Data technological know-how adventure:
Currently running as a Technology Lead at Infosys Ltd, Ambi was given stimulated from Andrew Ng’s Stanford Machine Learning lecture video on YouTube. He learned lots from his route on Coursera. Also, MOOC publications from Kirill Eremenko, Jose Portilla and LazyProgrammer helped him gain great knowledge of machine mastering. He says that he’s an avid reader of analytics portals and follows Kaggle.

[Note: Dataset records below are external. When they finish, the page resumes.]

/-! ### Feedback channels -/

/-- R354, R355, R359, R366, R368, R360, R363, R371 to R375: a legal change of A or B that has passed the filter counts by one
in its direction; levels that the pins have held for less than FILT + 2 ticks do nothing, and one within FILT ticks of the
last leaves its line as it was; an index event captures the position and homes the channel; a gate ends its counts and a read
of the absolute word begins; the word is what DATA held at its sample ticks, and a DATA that is low at the idle check sets the
cause; an emulation step moves the output count by one toward its target. The model's own readings in it: log 67. -/
def Obligations.FeedbackChannel : Prop :=
  ∀ (s : State) (k : Fin 16), awake s.dev = true → fbOn s.dev k = true →
    let frame := fun d : Dev => (∀ j, j ≠ k.val → d.fb j = s.dev.fb j) ∧ d.legs = s.dev.legs ∧ d.mem = s.dev.mem ∧
      (∀ r, pageBase r ≠ fbP k → d.reg r = s.dev.reg r) ∧
      d = { s.dev with regs := d.regs, events := d.events, fbs := d.fbs, axes := d.axes, flt := d.flt, free := d.free,
                       turns := d.turns }
    let held := fun (n : BitVec 16) => s.dev.fld (fbP k) FB.CFG.FILT + 2 ≤ n.toNat
    (∀ (l : BitVec 3) (n : BitVec 16), ¬ held n → Machine.exec (.fbCount k l n) s = .next s) ∧
    (∀ (l : BitVec 3) (n : BitVec 16), held n → fbMode s.dev k = 0 →
      (∀ t, some t ∈ (s.dev.fb k).change → t + s.dev.fld (fbP k) FB.EDGE.MIN_EDGE ≤ s.dev.now ∧
        t + s.dev.fld (fbP k) FB.CFG.FILT + 1 ≤ s.dev.now) →
      quad l = (quad (BitVec.ofNat 3 (s.dev.fld (fbP k) FB.FSTAT.LINES)) + 1) % 4 ∨
        quad (BitVec.ofNat 3 (s.dev.fld (fbP k) FB.FSTAT.LINES)) = (quad l + 1) % 4 →
      ∃ d, Machine.exec (.fbCount k l n) s = .next (s.put d) ∧
      fbPos d k = (BitVec.ofInt 32 (fbPos s.dev k + (if
        (quad l == (quad (BitVec.ofNat 3 (s.dev.fld (fbP k) FB.FSTAT.LINES)) + 1) % 4) == fbRev s.dev k then -1 else 1))).toInt ∧
      d.fld (fbP k) FB.FSTAT.LINES = l.toNat ∧ d.fld (fbP k) FB.COUNT.EDGE = s.dev.fld (fbP k) FB.COUNT.EDGE ∧ frame d) ∧
    (∀ (l : BitVec 3) (n : BitVec 16), held n → fbMode s.dev k = 0 →
      (∀ t, some t ∈ (s.dev.fb k).change → t + s.dev.fld (fbP k) FB.EDGE.MIN_EDGE ≤ s.dev.now ∧
        t + s.dev.fld (fbP k) FB.CFG.FILT + 1 ≤ s.dev.now) →
      (quad l + 2) % 4 = quad (BitVec.ofNat 3 (s.dev.fld (fbP k) FB.FSTAT.LINES)) →
      ∃ d, Machine.exec (.fbCount k l n) s = .next (s.put d) ∧ fbPos d k = fbPos s.dev k ∧
      d.on (fbP k) FB.EVT.EDGE = true ∧ d.on (fbP k) FB.FSTAT.HOMED = false ∧
      d.fld (fbP k) FB.COUNT.EDGE = satInc 16 (s.dev.fld (fbP k) FB.COUNT.EDGE) ∧ frame d) ∧
    (∀ (l : BitVec 3) (n : BitVec 16), held n → (∀ i, i < 3 → lineWithin s.dev k i (s.dev.fld (fbP k) FB.CFG.FILT + 1) = true) →
      ∃ d, Machine.exec (.fbCount k l n) s = .next (s.put d) ∧ d.fld (fbP k) FB.FSTAT.LINES = s.dev.fld (fbP k) FB.FSTAT.LINES ∧
      fbPos d k = fbPos s.dev k ∧ d.fb k = s.dev.fb k ∧ frame d) ∧
    (∀ cap : Int, (s.dev.fb k).idxDue = some cap → s.dev.on (fbP k) FB.FSTAT.HOMED = false → cap = fbPos s.dev k →
      0 < fbCpr s.dev k → fbCpr s.dev k < 2 ^ 30 →
      ∃ d, Machine.exec (.indexEvent k) s = .next (s.put d) ∧ d.reg (fbP k + 0x090) = s.dev.reg (fbP k + 0x080) ∧
      d.on (fbP k) FB.FSTAT.HOMED = true ∧ d.on (fbP k) FB.EVT.HOMED = true ∧ (d.fb k).idxDue = none ∧
      d.reg (fbP k + 0x080) = BitVec.ofInt 32 (cap - deviation s.dev k cap) ∧ d.on (fbP k) FB.IDXDEV.VALID = true ∧ frame d) ∧
    (∀ g, g = max 1 (s.dev.fld (fbP k) FB.SPDCFG.GATE) → (s.dev.fb k).gateAt < s.dev.now / g * g →
      ∃ d, Machine.exec (.fbGate k) s = .next (s.put d) ∧ (d.fb k).delta = 0 ∧ (d.fb k).gateAt = s.dev.now / g * g ∧
      d.reg (fbP k + 0x080) = s.dev.reg (fbP k + 0x080) ∧
      (s.dev.fld (fbP k) FB.SPDCFG.CO_HI ≤ (s.dev.fb k).delta.natAbs → d.fld (fbP k) FB.FSTAT.METHOD = 1) ∧
      (fbMode s.dev k = 2 → (d.fb k).readAt = some (s.dev.now / g * g)) ∧
      (fbMode s.dev k ≠ 2 → (s.dev.fb k).delta.natAbs < s.dev.fld (fbP k) FB.SPDCFG.CO_LO →
        (s.dev.fb k).delta.natAbs < s.dev.fld (fbP k) FB.SPDCFG.CO_HI →
        d.fld (fbP k) FB.FSTAT.METHOD = 0 ∧
        d.reg (fbP k + 0x084) = BitVec.ofInt 32 (satTo 32 (if s.dev.on (fbP k) FB.FSTAT.DIR = true
          then -(periodSpeed s.dev k (s.dev.now / g * g)) else periodSpeed s.dev k (s.dev.now / g * g)))) ∧ frame d) ∧
    (∀ t, (s.dev.fb k).readAt = some t → t + absTicks s.dev k ≤ s.dev.now → s.dev.fld (fbP k) FB.ABS.CHK = 0 →
      s.dev.fld (fbP k) FB.ABS.SBITS = 0 →
      (s.dev.on (fbP k) FB.ABS.GRAY = false → (s.dev.fb k).prev = none →
        dataAt s.dev k (t + absTicks s.dev k) = true →
        ∃ d, Machine.exec (.absReadEnd k) s = .next (s.put d) ∧ (d.fb k).readAt = none ∧
        d.reg (fbP k + 0x080) = BitVec.ofNat 32 (absWord s.dev k t % 2 ^ s.dev.fld (fbP k) FB.ABS.PBITS) ∧
        d.on (fbP k) FB.FSTAT.HOMED = true ∧ (d.fb k).prev = some (absWord s.dev k t % 2 ^ s.dev.fld (fbP k) FB.ABS.PBITS) ∧ frame d) ∧
      (dataAt s.dev k (t + absTicks s.dev k) = false →
        ∃ d, Machine.exec (.absReadEnd k) s = .next (s.put d) ∧ (d.fb k).readAt = none ∧
        d.on (fbP k) FB.EVT.ABS_FAIL = true ∧ d.fld (fbP k) FB.ABSSTAT.CAUSE = 2 ∧ fbPos d k = fbPos s.dev k ∧
        (∃ rest, d.flt.inflight = s.dev.flt.inflight ++ faultOf (fbP k) 35 2 :: rest) ∧ frame d)) ∧
    (emuOn s.dev k = true → fbCprEff s.dev k ≠ 0 →
      (s.dev.fb k).emuAt + s.dev.fld (fbP k) FB.EMU2.EMIN ≤ s.dev.now →
      ∃ d, Machine.exec (.emuStep k) s = .next (s.put d) ∧
      ((d.fb k).emu - (s.dev.fb k).emu = ((emuTarget k s.dev).1 - (s.dev.fb k).emu).sign) ∧
      (fbPos d k = fbPos s.dev k) ∧ frame d)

Approach to resolve the hassle:
Ambi first created a starter code without doing any characteristic engineering and that gave him a score of around zero.92. He converted the parameters of period & Total_Stops to numeric. For ‘Routes’ column he implemented TF-IDF. He next spent most of his time going thru blogs and articles to recognize extra approximate factors that have an effect on flight price tag costs, and implemented that to his function engineering. According to him, feature engineering helped him get a pleasant score on the leaderboard.
Here are some of the features that he created in the course of his version building, among which he only used a number of them within the final version:
Days to Departure (no. Of days last to tour)
Booking Class (Economy, Premium Economy and Business)
Market Share (Market Share of the Airlines)
The departure time of the day (morning, midday, evening & night time)
Arrival time of the day (morning, midday, night & night time)
Carrier Type: Low-Cost Carrier or Full Service Airlines
Travel Season: Dataset protected best 4 months Mar, April, May, and June which falls below Spring and Summer
Journey Day: It will be Monday to Sunday or weekday vs weekend, primarily based on the understanding about while the prices get affected the maximum
Holiday Season: For example, if the date of journey falls closer to Festivals or long weekends, it can have an effect on the charges
He started with LightGBM which gave him an amazing CV and LB rating. After attempting different regression algorithms, he subsequently decided on four fashions for the subsequent step which became Ensemble. Ambi’s final answer is an ensemble of LightGBM, XGBoost, Bagging Regressor, and Gradient Boosting.